MATERIAL FOR THIS EXERCISE.
-- ==== Sys2Proof/Machine/Convoy.lean ====
section
/-! DEFINITION. Convoys and held operations (spec 05, 08): what starts a convoy, how its head part and tail part commit or
stop, rollback, the drain of the vector queue and of the run-ahead buffer. -/

namespace Sys2Proof.Machine

/-! ### What a word names -/

def srcQueue : Src → Option QNum
  | .que q => some q
  | _ => none

/-- The feed queue a word takes one entry from (R244, R296). -/
def VOp.takes : VOp → Option QNum
  | .int _ _ _ a _ | .fp _ _ _ _ a _ | .cmp _ _ _ a _ | .fcmp _ _ _ a _ | .bcast _ _ a | .ins _ _ a => srcQueue a
  | _ => none

/-- The result queue a word pushes one entry into. -/
def VOp.pushes : VOp → Option QNum
  | .mpopc q _ | .mfirst q _ | .extr _ q _ | .ldff _ _ _ _ _ q => some q
  | .red _ _ d _ _ | .fred _ _ _ d _ _ => match d with
    | .que q => some q
    | .vec _ => none
  | _ => none

/-- Matrix words (R84). -/
def VOp.matrix : VOp → Bool
  | .mopa _ _ _ _ _ _ | .mzero _ | .mldt _ _ _ _ _ | .mstt _ _ _ _ _ | .mmerge _ _ _ _ _ | .mrow _ _ | .mwrow _ _
  | .mfold _ _ _ _ _ | .mcvt _ _ _ _ _ => true
  | _ => false

/-- Cross-element words (R298). -/
def VOp.cross (o : VOp) : Bool :=
  o.matrix || match o with
  | .compress _ _ _ | .iota _ _ | .perm _ _ _ _ | .slideup _ _ _ | .slidedn _ _ _ | .extr _ _ _ | .red _ _ _ _ _
  | .fred _ _ _ _ _ _ | .mpopc _ _ | .mfirst _ _ | .mlog _ _ _ _ | .mpush _ | .minv | .mpop | .mtop _ => true
  | .bcast _ _ a => match a with
    | .vec _ => true
    | _ => false
  | _ => false

/-- Words that R90 counts as memory words (VLD to VAMO), and those that must stand last. -/
def VOp.memory : VOp → Bool
  | .ld _ _ _ _ _ _ | .ldff _ _ _ _ _ _ | .ldsc _ _ _ _ _ | .st _ _ _ _ _ _ | .amo _ _ _ _ _ _ _ _ => true
  | _ => false

def VOp.indexed : VOp → Bool
  | .ld p _ _ _ _ _ | .st p _ _ _ _ _ => match p with
    | .index _ => true
    | _ => false
  | .amo _ _ _ _ _ _ _ _ => true
  | _ => false

/-- The width at which a word's element groups are counted, and the narrower width it also touches (R295). -/
def VOp.widths : VOp → Nat × Nat
  | .int _ t _ _ _ | .abs t _ _ | .cmp t _ _ _ _ | .red _ t _ _ _ => (vintWidth t, vintWidth t)
  | .fp _ t _ _ _ _ | .fpUn _ t _ _ _ | .fcmp t _ _ _ _ | .fclass t _ _ | .fred _ t _ _ _ _ => (fpWidth t, fpWidth t)
  | .cvt a b _ _ => (max (vintWidth a) (vintWidth b), min (vintWidth a) (vintWidth b))
  | .fcvt k _ _ _ => let (a, b) := vcvtWidths k; (max a b, min a b)
  | .resenc t _ _ | .resdec t _ _ => (max (vintWidth t) 32, min (vintWidth t) 32)
  | .res _ _ _ _ => (32, 32)
  | .bcast w _ _ | .ins w _ _ | .merge w _ _ _ | .mov w _ _ | .compress w _ _ | .iota w _ | .perm w _ _ _ | .slideup w _ _
  | .slidedn w _ _ | .extr w _ _ => (wtyWidth w, wtyWidth w)
  | .ld _ _ _ _ _ f | .ldff _ _ _ _ f _ => let w := (ldShape f).2.1; (w, w)
  | .ldsc _ _ _ _ _ => (16, 16)
  | .st _ _ _ _ _ f => let w := (stShape f).2.1; (w, w)
  | .amo _ _ t _ _ _ _ _ => (8 * amoBytes t, 8 * amoBytes t)
  | _ => (64, 64)

def srcVregs : Src → List VReg
  | .vec v => [v]
  | _ => []

/-- The vector registers and tiles a word names (R98). -/
def VOp.names : VOp → List VReg × List TReg
  | .int _ _ d a b => (d :: b :: srcVregs a, [])
  | .fp _ _ _ d a b => (d :: b :: srcVregs a, [])
  | .abs _ d a | .fclass _ d a | .cvt _ _ d a | .fcvt _ _ d a | .resenc _ d a | .resdec _ d a | .mov _ d a
  | .compress _ d a | .slideup _ d a | .slidedn _ d a => ([d, a], [])
  | .fpUn _ _ _ d a => ([d, a], [])
  | .cmp _ _ _ a b | .fcmp _ _ _ a b => (b :: srcVregs a, [])
  | .res _ d a b | .merge _ d a b | .perm _ d a b => ([d, a, b], [])
  | .bcast _ d a | .ins _ d a => (d :: srcVregs a, [])
  | .iota _ d => ([d], [])
  | .extr _ _ a => ([a], [])
  | .red _ _ d a o | .fred _ _ _ d a o =>
    (a :: o.toList ++ (match d with
      | .vec v => [v]
      | .que _ => []), [])
  | .ld p _ d _ _ _ | .st p _ d _ _ _ => (match p with
      | .index b => [d, b]
      | _ => [d], [])
  | .ldff _ d _ _ _ _ | .ldsc _ d _ _ _ => ([d], [])
  | .amo _ _ _ _ d _ _ b => ([d, b], [])
  | .mopa _ _ _ td a b => ([a, b], [td])
  | .mzero td | .mldt _ td _ _ _ | .mstt _ td _ _ _ | .mmerge _ _ td _ _ => ([], [td])
  | .mrow d ta => ([d], [ta])
  | .mwrow td a => ([a], [td])
  | .mfold _ td ts a b => ([a, b], [td, ts])
  | .mcvt _ _ _ td ta => ([], [td, ta])
  | .setvl _ _ | .msetvl | .mlog _ _ _ _ | .mpopc _ _ | .mfirst _ _ | .mpush _ | .minv | .mpop | .mtop _ => ([], [])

ASSIGNED TASK.
The records are to be repeated in full, exactly as they stand.

TASK RESPONSE.
-- ==== Sys2Proof/Machine/Convoy.lean ====
section
/-! DEFINITION. Convoys and held operations (spec 05, 08): what starts a convoy, how its head part and tail part commit or
stop, rollback, the drain of the vector queue and of the run-ahead buffer. -/

namespace Sys2Proof.Machine

/-! ### What a word names -/

def srcQueue : Src → Option QNum
  | .que q => some q
  | _ => none

/-- The feed queue a word takes one entry from (R244, R296). -/
def VOp.takes : VOp → Option QNum
  | .int _ _ _ a _ | .fp _ _ _ _ a _ | .cmp _ _ _ a _ | .fcmp _ _ _ a _ | .bcast _ _ a | .ins _ _ a => srcQueue a
  | _ => none

/-- The result queue a word pushes one entry into. -/
def VOp.pushes : VOp → Option QNum
  | .mpopc q _ | .mfirst q _ | .extr _ q _ | .ldff _ _ _ _ _ q => some q
  | .red _ _ d _ _ | .fred _ _ _ d _ _ => match d with
    | .que q => some q
    | .vec _ => none
  | _ => none

/-- Matrix words (R84). -/
def VOp.matrix : VOp → Bool
  | .mopa _ _ _ _ _ _ | .mzero _ | .mldt _ _ _ _ _ | .mstt _ _ _ _ _ | .mmerge _ _ _ _ _ | .mrow _ _ | .mwrow _ _
  | .mfold _ _ _ _ _ | .mcvt _ _ _ _ _ => true
  | _ => false

/-- Cross-element words (R298). -/
def VOp.cross (o : VOp) : Bool :=
  o.matrix || match o with
  | .compress _ _ _ | .iota _ _ | .perm _ _ _ _ | .slideup _ _ _ | .slidedn _ _ _ | .extr _ _ _ | .red _ _ _ _ _
  | .fred _ _ _ _ _ _ | .mpopc _ _ | .mfirst _ _ | .mlog _ _ _ _ | .mpush _ | .minv | .mpop | .mtop _ => true
  | .bcast _ _ a => match a with
    | .vec _ => true
    | _ => false
  | _ => false

/-- Words that R90 counts as memory words (VLD to VAMO), and those that must stand last. -/
def VOp.memory : VOp → Bool
  | .ld _ _ _ _ _ _ | .ldff _ _ _ _ _ _ | .ldsc _ _ _ _ _ | .st _ _ _ _ _ _ | .amo _ _ _ _ _ _ _ _ => true
  | _ => false

def VOp.indexed : VOp → Bool
  | .ld p _ _ _ _ _ | .st p _ _ _ _ _ => match p with
    | .index _ => true
    | _ => false
  | .amo _ _ _ _ _ _ _ _ => true
  | _ => false

/-- The width at which a word's element groups are counted, and the narrower width it also touches (R295). -/
def VOp.widths : VOp → Nat × Nat
  | .int _ t _ _ _ | .abs t _ _ | .cmp t _ _ _ _ | .red _ t _ _ _ => (vintWidth t, vintWidth t)
  | .fp _ t _ _ _ _ | .fpUn _ t _ _ _ | .fcmp t _ _ _ _ | .fclass t _ _ | .fred _ t _ _ _ _ => (fpWidth t, fpWidth t)
  | .cvt a b _ _ => (max (vintWidth a) (vintWidth b), min (vintWidth a) (vintWidth b))
  | .fcvt k _ _ _ => let (a, b) := vcvtWidths k; (max a b, min a b)
  | .resenc t _ _ | .resdec t _ _ => (max (vintWidth t) 32, min (vintWidth t) 32)
  | .res _ _ _ _ => (32, 32)
  | .bcast w _ _ | .ins w _ _ | .merge w _ _ _ | .mov w _ _ | .compress w _ _ | .iota w _ | .perm w _ _ _ | .slideup w _ _
  | .slidedn w _ _ | .extr w _ _ => (wtyWidth w, wtyWidth w)
  | .ld _ _ _ _ _ f | .ldff _ _ _ _ f _ => let w := (ldShape f).2.1; (w, w)
  | .ldsc _ _ _ _ _ => (16, 16)
  | .st _ _ _ _ _ f => let w := (stShape f).2.1; (w, w)
  | .amo _ _ t _ _ _ _ _ => (8 * amoBytes t, 8 * amoBytes t)
  | _ => (64, 64)

def srcVregs : Src → List VReg
  | .vec v => [v]
  | _ => []

/-- The vector registers and tiles a word names (R98). -/
def VOp.names : VOp → List VReg × List TReg
  | .int _ _ d a b => (d :: b :: srcVregs a, [])
  | .fp _ _ _ d a b => (d :: b :: srcVregs a, [])
  | .abs _ d a | .fclass _ d a | .cvt _ _ d a | .fcvt _ _ d a | .resenc _ d a | .resdec _ d a | .mov _ d a
  | .compress _ d a | .slideup _ d a | .slidedn _ d a => ([d, a], [])
  | .fpUn _ _ _ d a => ([d, a], [])
  | .cmp _ _ _ a b | .fcmp _ _ _ a b => (b :: srcVregs a, [])
  | .res _ d a b | .merge _ d a b | .perm _ d a b => ([d, a, b], [])
  | .bcast _ d a | .ins _ d a => (d :: srcVregs a, [])
  | .iota _ d => ([d], [])
  | .extr _ _ a => ([a], [])
  | .red _ _ d a o | .fred _ _ _ d a o =>
    (a :: o.toList ++ (match d with
      | .vec v => [v]
      | .que _ => []), [])
  | .ld p _ d _ _ _ | .st p _ d _ _ _ => (match p with
      | .index b => [d, b]
      | _ => [d], [])
  | .ldff _ d _ _ _ _ | .ldsc _ d _ _ _ => ([d], [])
  | .amo _ _ _ _ d _ _ b => ([d, b], [])
  | .mopa _ _ _ td a b => ([a, b], [td])
  | .mzero td | .mldt _ td _ _ _ | .mstt _ td _ _ _ | .mmerge _ _ td _ _ => ([], [td])
  | .mrow d ta => ([d], [ta])
  | .mwrow td a => ([a], [td])
  | .mfold _ td ts a b => ([a, b], [td, ts])
  | .mcvt _ _ _ td ta => ([], [td, ta])
  | .setvl _ _ | .msetvl | .mlog _ _ _ _ | .mpopc _ _ | .mfirst _ _ | .mpush _ | .minv | .mpop | .mtop _ => ([], [])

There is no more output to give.